Source material:
/-- The home at the front of whose queue a post waits performs it: it reads and writes the block in one step, marks the post
with its result, and leaves every other byte and every register alone; a poisoned block stays as it is (R210, R217 to R220,
R224). -/
def postPerformedRules : Prop :=
  ∀ (s : State) (u : Fin 40) (e : Eng) (rest : List Eng) (p : Post) (new : List Byte) (r : PostResult),
    tget [] s.homes u.val = e :: rest → (s.eng e).nextPost u = some p → tget none s.mem.errs (p.pa / 64) = none →
    (PostRule p (s.bytesAt p.pa p.len) new r ∧ s.poisoned p.pa = false ∨ s.poisoned p.pa = true ∧ new = s.bytesAt p.pa p.len ∧ r = .poisoned) →
    ∃ t, exec (.postPerform u) s = .next t ∧ EventsOnly s t
      ∧ t = { s with homes := tset [] s.homes u.val rest, mem := t.mem, engines := t.engines, dmcs := t.dmcs, csr := t.csr,
                     slots := t.slots, pcm := t.pcm }
      ∧ t.bytesAt p.pa p.len = new ∧ (∀ a, a < p.pa ∨ p.pa + p.len ≤ a → t.byteAt a = s.byteAt a)
      ∧ (∃ first, t.eng e = (s.eng e).performed e u p first r ∧ (first = true → s.paClass p.pa = .dram ∧ p.kind ≠ .prd)) ∧ (∀ d, d ≠ e → t.eng d = s.eng d)
      ∧ (∀ m, (t.dmc m).config = (s.dmc m).config) ∧ ∀ o, ¬ counterArea o → t.reg o = s.reg o

/-- The bank with what the reply of a post writes: CC, D(ra) and G(ra) (R217 to R220). -/
def replied (ra : BitVec 4) (cc : Option (BitVec 2)) (d : Option (BitVec 256)) (g : Option Word) (b : Bank) : Bank :=
  let b := match cc with | some v => b.putCC v.toNat | none => b
  let b := match d with | some v => b.putD ra v | none => b
  match g with | some v => b.putG ra v | none => b

/-- The reply of the oldest post ends the wait of its instruction with the registers it writes, or, for an unwaited post, is
taken: a failure waits in the slot as a deferred posting exception, oldest first (R217 to R223). -/
def postRepliesRules : Prop :=
  ∀ (s : State) (e : Eng) (p : Post) (rest : List Post), (s.eng e).posts = p :: rest → (s.eng e).postCheck = none →
    (∀ (c : Cx) cc d g, p.waited = true → p.result = some (.done cc d g) → c.e = e → c.slot = p.slot.toNat → c.len = p.ilen.toNat →
      ∃ t ks, exec (.postReply e) s = .next t ∧ Rebank s t c.slot (fun b => (replied p.ra cc d g b).pass c.len)
        ∧ t.eng e = ({ (s.eng e).closed with posts := rest, wait := .none } : Engine).later (p.reply - (s.eng e).clock)
        ∧ Tally s t e ((1, 1) :: ks) ∧ Aside s t e)
    ∧ (∀ cc d g, p.waited = false → p.result = some (.done cc d g) →
      exec (.postReply e) s = .next (s.modEng e fun y => { y with posts := rest }))
    ∧ (∀ x, p.waited = false → p.result = some (.failed x) →
      ∃ t, exec (.postReply e) s = .next t ∧ (∀ i, t.bank i = s.bank i) ∧ t.eng e = { s.eng e with posts := rest } ∧ Tally s t e [(20, 1)]
        ∧ Aside (s.modSlot p.slot.toNat fun y => { y with deferred := y.deferred ++ [x] }) t e)

end Sys2Proof

/-- What a post does at its home, and what its reply does at the engine. -/
def Obligations.PostsPerformed : Prop := postPerformedRules ∧ postRepliesRules

/-- The oldest store-buffer entry, once closed, drains to memory: its bytes are written there, every other byte stays, and
every engine reads what it read, its own engine included (R102, R226). -/
def Obligations.StoreDrain : Prop :=
  ∀ (s : State) (e : Eng) (y : SbEntry) (r : List SbEntry), Quiet s → (s.eng e).sb = y :: r → y.opened = false → y.held = false →
    ∃ t, exec (.storeBufferDrain e) s = .next t ∧ Calm (some e) s t ∧ (t.eng e).sb = r
      ∧ (∀ a, t.byteAt a = if y.block = a / 16 ∧ bit y.mask (a % 16) = true then field y.data (8 * (a % 16)) 8 else s.byteAt a)
      ∧ ∀ a, t.seen e a = s.seen e a

namespace Sys2Proof

/-! ### String instructions (R68, R134 to R174) -/

/-- In state `s` engine `c.e` resumes an interruptible instruction (R85, R88): IPR is set, and once its bytes are fetched the
resume term is counted (R97), which leaves `s1`. -/
structure Resumes (s : State) (c : Cx) (s1 : State) : Prop where
  ready : s.ready c.e = some c.n
  going : pswIPR (s.bank c.slot).psw = true
  fetched : ∃ s0, fetch c.e c.slot (pswIA (s.bank c.slot).psw) c.len (s.noted c) = (.ok (), s0)
    ∧ s1 = (s0.tick c.e 25 1).cycles c.e (pswFTM (s.bank c.slot).psw) 3

/-- Where an interruptible instruction makes its first access: begun anew, once its fixed term is counted, or resumed (R174). -/
def Works (s : State) (c : Cx) (pred : BitVec 4) (fixed : Nat) (s1 : State) : Prop :=
  (∃ s0, Begins s c pred s0 ∧ pswIPR (s0.bank c.slot).psw = false ∧ s1 = s0.cycles c.e (pswFTM (s0.bank c.slot).psw) fixed)
  ∨ Resumes s c s1 ∧ pswIPR (s1.bank c.slot).psw = true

Instructions for the task:
Lines above with the string "Obligations" need to be found and copied.

Written answer:
def Obligations.PostsPerformed : Prop := postPerformedRules ∧ postRepliesRules
def Obligations.StoreDrain : Prop :=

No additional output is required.